Hyperspectral fluorescence imaging of triple-labeled bovine pulmonary artery endothelial cells. The cell nucleus is labeled with DAPI; filamentous actin is labeled with Alexa Fluor 488; and mitochondria are labeled with MitoTracker Red. (a) Selected spectral channel images. (b) Panchromatic display of acquired datacube.

4 Conclusions

In summary, we have presented a mirror facet’s tilt angle correction approach to eliminate the pupil plane distortions and sub-field image vignetting in the IMS. A rigorous mathematical model with an analytical solution is proposed to describe light reflection behavior on the image mapper. The imaging results demonstrate that, with an angle-corrected image mapper, the image quality of acquired spectral channels has been significantly improved compared to previous IMS images.

Biographies

Liang Gao received his BS degree in physics at Tsinghua University in 2005 and his PhD degree in applied physics at Rice University in 2011. He is currently a postdoctoral research associate in bioengineering at Rice University, Houston, Texas, in the laboratory of Tomasz Tkaczyk. His research interests include microscopy, optical design and fabrication, and biomedical imaging.

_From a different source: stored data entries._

@[simp] theorem State.modReorder_printers (n : Nat) (f : Reorder → Reorder) :
    (s.modReorder n f).printers =
      s.printers := rfl
@[simp] theorem State.modReorder_channels (n : Nat) (f : Reorder → Reorder) :
    (s.modReorder n f).channels =
      s.channels := rfl
@[simp] theorem State.modReorder_positions (n : Nat) (f : Reorder → Reorder) :
    (s.modReorder n f).positions =
      s.positions := rfl
@[simp] theorem State.modReorder_serviceLines (n : Nat) (f : Reorder → Reorder) :
    (s.modReorder n f).serviceLines =
      s.serviceLines := rfl
@[simp] theorem State.modReorder_reportAnswers (n : Nat) (f : Reorder → Reorder) :
    (s.modReorder n f).reportAnswers =
      s.reportAnswers := rfl
@[simp] theorem State.modReorder_tenants (n : Nat) (f : Reorder → Reorder) :
    (s.modReorder n f).tenants =
      s.tenants := rfl
@[simp] theorem State.modReorder_accounts (n : Nat) (f : Reorder → Reorder) :
    (s.modReorder n f).accounts =
      s.accounts := rfl
@[simp] theorem State.modReorder_jobs (n : Nat) (f : Reorder → Reorder) : (s.modReorder n f).jobs = s.jobs := rfl
@[simp] theorem State.modReorder_freeList (n : Nat) (f : Reorder → Reorder) :
    (s.modReorder n f).freeList =
      s.freeList := rfl
@[simp] theorem State.modReorder_submission (n : Nat) (f : Reorder → Reorder) :
    (s.modReorder n f).submission =
      s.submission := rfl
@[simp] theorem State.modReorder_completions (n : Nat) (f : Reorder → Reorder) :
    (s.modReorder n f).completions =
      s.completions := rfl
@[simp] theorem State.modReorder_sessions (n : Nat) (f : Reorder → Reorder) :
    (s.modReorder n f).sessions =
      s.sessions := rfl
@[simp] theorem State.modReorder_reorders (n : Nat) (f : Reorder → Reorder) :
    (s.modReorder n f).reorders =
      s.reorders.map fun r => if r.number = n then f r else r := rfl
@[simp] theorem State.modReorder_reorderCounter (n : Nat) (f : Reorder → Reorder) :
    (s.modReorder n f).reorderCounter =
      s.reorderCounter := rfl
@[simp] theorem State.modReorder_leadDays (n : Nat) (f : Reorder → Reorder) :
    (s.modReorder n f).leadDays =
      s.leadDays := rfl
@[simp] theorem State.modReorder_safetyDays (n : Nat) (f : Reorder → Reorder) :
    (s.modReorder n f).safetyDays =
      s.safetyDays := rfl
@[simp] theorem State.modReorder_callouts (n : Nat) (f : Reorder → Reorder) :
    (s.modReorder n f).callouts =
      s.callouts := rfl
@[simp] theorem State.modReorder_lines (n : Nat) (f : Reorder → Reorder) : (s.modReorder n f).lines = s.lines := rfl
@[simp] theorem State.modReorder_ports (n : Nat) (f : Reorder → Reorder) : (s.modReorder n f).ports = s.ports := rfl
@[simp] theorem State.modReorder_clock (n : Nat) (f : Reorder → Reorder) : (s.modReorder n f).clock = s.clock := rfl
@[simp] theorem State.modReorder_minuteMarksDue (n : Nat) (f : Reorder → Reorder) :
    (s.modReorder n f).minuteMarksDue =
      s.minuteMarksDue := rfl
@[simp] theorem State.modReorder_dayClosesDue (n : Nat) (f : Reorder → Reorder) :
    (s.modReorder n f).dayClosesDue =
      s.dayClosesDue := rfl
@[simp] theorem State.modReorder_lastMinuteMark (n : Nat) (f : Reorder → Reorder) :
    (s.modReorder n f).lastMinuteMark =
      s.lastMinuteMark := rfl
@[simp] theorem State.modReorder_draws (n : Nat) (f : Reorder → Reorder) : (s.modReorder n f).draws = s.draws := rfl
@[simp] theorem State.modReorder_pending (n : Nat) (f : Reorder → Reorder) :
    (s.modReorder n f).pending =
      s.pending := rfl

@[simp] theorem State.modTenant_printers (t : TenantNo) (f : Tenant → Tenant) : (s.modTenant t f).printers = s.printers := by
  unfold State.modTenant; split <;> rfl
@[simp] theorem State.modTenant_channels (t : TenantNo) (f : Tenant → Tenant) : (s.modTenant t f).channels = s.channels := by
  unfold State.modTenant; split <;> rfl
@[simp] theorem State.modTenant_positions (t : TenantNo) (f : Tenant → Tenant) : (s.modTenant t f).positions = s.positions := by
  unfold State.modTenant; split <;> rfl
@[simp] theorem State.modTenant_serviceLines (t : TenantNo) (f : Tenant → Tenant) : (s.modTenant t f).serviceLines = s.serviceLines := by
  unfold State.modTenant; split <;> rfl
@[simp] theorem State.modTenant_reportAnswers (t : TenantNo) (f : Tenant → Tenant) : (s.modTenant t f).reportAnswers = s.reportAnswers := by
  unfold State.modTenant; split <;> rfl
@[simp] theorem State.modTenant_accounts (t : TenantNo) (f : Tenant → Tenant) : (s.modTenant t f).accounts = s.accounts := by
  unfold State.modTenant; split <;> rfl
@[simp] theorem State.modTenant_jobs (t : TenantNo) (f : Tenant → Tenant) : (s.modTenant t f).jobs = s.jobs := by
  unfold State.modTenant; split <;> rfl
@[simp] theorem State.modTenant_freeList (t : TenantNo) (f : Tenant → Tenant) : (s.modTenant t f).freeList = s.freeList := by
  unfold State.modTenant; split <;> rfl
@[simp] theorem State.modTenant_submission (t : TenantNo) (f : Tenant → Tenant) : (s.modTenant t f).submission = s.submission := by
  unfold State.modTenant; split <;> rfl
@[simp] theorem State.modTenant_completions (t : TenantNo) (f : Tenant → Tenant) : (s.modTenant t f).completions = s.completions := by
  unfold State.modTenant; split <;> rfl
@[simp] theorem State.modTenant_sessions (t : TenantNo) (f : Tenant → Tenant) : (s.modTenant t f).sessions = s.sessions := by
  unfold State.modTenant; split <;> rfl
@[simp] theorem State.modTenant_reorders (t : TenantNo) (f : Tenant → Tenant) : (s.modTenant t f).reorders = s.reorders := by
  unfold State.modTenant; split <;> rfl
@[simp] theorem State.modTenant_reorderCounter (t : TenantNo) (f : Tenant → Tenant) : (s.modTenant t f).reorderCounter = s.reorderCounter := by
  unfold State.modTenant; split <;> rfl
@[simp] theorem State.modTenant_leadDays (t : TenantNo) (f : Tenant → Tenant) : (s.modTenant t f).leadDays = s.leadDays := by
  unfold State.modTenant; split <;> rfl
@[simp] theorem State.modTenant_safetyDays (t : TenantNo) (f : Tenant → Tenant) : (s.modTenant t f).safetyDays = s.safetyDays := by
  unfold State.modTenant; split <;> rfl
@[simp] theorem State.modTenant_callouts (t : TenantNo) (f : Tenant → Tenant) : (s.modTenant t f).callouts = s.callouts := by
  unfold State.modTenant; split <;> rfl
@[simp] theorem State.modTenant_lines (t : TenantNo) (f : Tenant → Tenant) : (s.modTenant t f).lines = s.lines := by
  unfold State.modTenant; split <;> rfl
@[simp] theorem State.modTenant_ports (t : TenantNo) (f : Tenant → Tenant) : (s.modTenant t f).ports = s.ports := by
  unfold State.modTenant; split <;> rfl
@[simp] theorem State.modTenant_clock (t : TenantNo) (f : Tenant → Tenant) : (s.modTenant t f).clock = s.clock := by
  unfold State.modTenant; split <;> rfl
@[simp] theorem State.modTenant_minuteMarksDue (t : TenantNo) (f : Tenant → Tenant) : (s.modTenant t f).minuteMarksDue = s.minuteMarksDue := by
  unfold State.modTenant; split <;> rfl
@[simp] theorem State.modTenant_dayClosesDue (t : TenantNo) (f : Tenant → Tenant) : (s.modTenant t f).dayClosesDue = s.dayClosesDue := by
  unfold State.modTenant; split <;> rfl
@[simp] theorem State.modTenant_lastMinuteMark (t : TenantNo) (f : Tenant → Tenant) : (s.modTenant t f).lastMinuteMark = s.lastMinuteMark := by
  unfold State.modTenant; split <;> rfl
@[simp] theorem State.modTenant_draws (t : TenantNo) (f : Tenant → Tenant) : (s.modTenant t f).draws = s.draws := by
  unfold State.modTenant; split <;> rfl
@[simp] theorem State.modTenant_pending (t : TenantNo) (f : Tenant → Tenant) : (s.modTenant t f).pending = s.pending := by
  unfold State.modTenant; split <;> rfl
/-- The record read after: changed where it is present. -/
theorem State.modTenant_tenants_rd (t : TenantNo) (f : Tenant → Tenant) (i : TenantNo) :
    (s.modTenant t f).tenants.rd i = if t = i then (s.tenants.rd t).map f else s.tenants.rd i := by
  unfold State.modTenant
  split
  · next x h => simp [State.setTenant, Table.rd_wr, h]
  · next h =>
    split
    · next e => subst e; simp [h]
    · rfl

@[simp] theorem State.modSession_printers (p : PrinterNo) (f : Session → Session) : (s.modSession p f).printers = s.printers := by
  unfold State.modSession; split <;> rfl
@[simp] theorem State.modSession_channels (p : PrinterNo) (f : Session → Session) : (s.modSession p f).channels = s.channels := by
  unfold State.modSession; split <;> rfl
@[simp] theorem State.modSession_positions (p : PrinterNo) (f : Session → Session) : (s.modSession p f).positions = s.positions := by
  unfold State.modSession; split <;> rfl
@[simp] theorem State.modSession_serviceLines (p : PrinterNo) (f : Session → Session) : (s.modSession p f).serviceLines = s.serviceLines := by
  unfold State.modSession; split <;> rfl
@[simp] theorem State.modSession_reportAnswers (p : PrinterNo) (f : Session → Session) : (s.modSession p f).reportAnswers = s.reportAnswers := by
  unfold State.modSession; split <;> rfl
@[simp] theorem State.modSession_tenants (p : PrinterNo) (f : Session → Session) : (s.modSession p f).tenants = s.tenants := by
  unfold State.modSession; split <;> rfl
@[simp] theorem State.modSession_accounts (p : PrinterNo) (f : Session → Session) : (s.modSession p f).accounts = s.accounts := by
  unfold State.modSession; split <;> rfl
@[simp] theorem State.modSession_jobs (p : PrinterNo) (f : Session → Session) : (s.modSession p f).jobs = s.jobs := by
  unfold State.modSession; split <;> rfl
@[simp] theorem State.modSession_freeList (p : PrinterNo) (f : Session → Session) : (s.modSession p f).freeList = s.freeList := by
  unfold State.modSession; split <;> rfl
@[simp] theorem State.modSession_submission (p : PrinterNo) (f : Session → Session) : (s.modSession p f).submission = s.submission := by
  unfold State.modSession; split <;> rfl
@[simp] theorem State.modSession_completions (p : PrinterNo) (f : Session → Session) : (s.modSession p f).completions = s.completions := by
  unfold State.modSession; split <;> rfl
@[simp] theorem State.modSession_reorders (p : PrinterNo) (f : Session → Session) : (s.modSession p f).reorders = s.reorders := by
  unfold State.modSession; split <;> rfl
@[simp] theorem State.modSession_reorderCounter (p : PrinterNo) (f : Session → Session) : (s.modSession p f).reorderCounter = s.reorderCounter := by
  unfold State.modSession; split <;> rfl
@[simp] theorem State.modSession_leadDays (p : PrinterNo) (f : Session → Session) : (s.modSession p f).leadDays = s.leadDays := by
  unfold State.modSession; split <;> rfl
@[simp] theorem State.modSession_safetyDays (p : PrinterNo) (f : Session → Session) : (s.modSession p f).safetyDays = s.safetyDays := by
  unfold State.modSession; split <;> rfl
@[simp] theorem State.modSession_callouts (p : PrinterNo) (f : Session → Session) : (s.modSession p f).callouts = s.callouts := by
  unfold State.modSession; split <;> rfl
@[simp] theorem State.modSession_lines (p : PrinterNo) (f : Session → Session) : (s.modSession p f).lines = s.lines := by
  unfold State.modSession; split <;> rfl
@[simp] theorem State.modSession_ports (p : PrinterNo) (f : Session → Session) : (s.modSession p f).ports = s.ports := by
  unfold State.modSession; split <;> rfl
@[simp] theorem State.modSession_clock (p : PrinterNo) (f : Session → Session) : (s.modSession p f).clock = s.clock := by
  unfold State.modSession; split <;> rfl
@[simp] theorem State.modSession_minuteMarksDue (p : PrinterNo) (f : Session → Session) : (s.modSession p f).minuteMarksDue = s.minuteMarksDue := by
  unfold State.modSession; split <;> rfl
@[simp] theorem State.modSession_dayClosesDue (p : PrinterNo) (f : Session → Session) : (s.modSession p f).dayClosesDue = s.dayClosesDue := by
  unfold State.modSession; split <;> rfl
@[simp] theorem State.modSession_lastMinuteMark (p : PrinterNo) (f : Session → Session) : (s.modSession p f).lastMinuteMark = s.lastMinuteMark := by
  unfold State.modSession; split <;> rfl
@[simp] theorem State.modSession_draws (p : PrinterNo) (f : Session → Session) : (s.modSession p f).draws = s.draws := by
  unfold State.modSession; split <;> rfl
@[simp] theorem State.modSession_pending (p : PrinterNo) (f : Session → Session) : (s.modSession p f).pending = s.pending := by
  unfold State.modSession; split <;> rfl
/-- The record read after: changed where it is present. -/
theorem State.modSession_sessions_rd (p : PrinterNo) (f : Session → Session) (i : PrinterNo) :
    (s.modSession p f).sessions.rd i = if p = i then (s.sessions.rd p).map f else s.sessions.rd i := by
  unfold State.modSession
  split
  · next x h => simp [State.setSession, Table.rd_wr, h]
  · next h =>
    split
    · next e => subst e; simp [h]
    · rfl

end Sys2Proof.Machine
end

Tomasz S. Tkaczyk is an assistant professor of bioengineering and electrical and computer engineering at Rice University, Houston, Texas, where he develops modern optical instrumentation for biological and medical applications. His primary research is in microscopy, including endomicroscopy, cost-effective high-performance optics for diagnostics, and multidimensional imaging (snapshot hyperspectral microscopy and spectropolarimetry). He received his MS and PhD degrees from the Institute of Micromechanics and Photonics, department of Mechatronics, Warsaw University of Technology, Poland. Beginning in 2003, after his postdoctoral training, he worked as a research professor at the College of Optical Sciences, University of Arizona. He joined Rice University in the summer of 2007.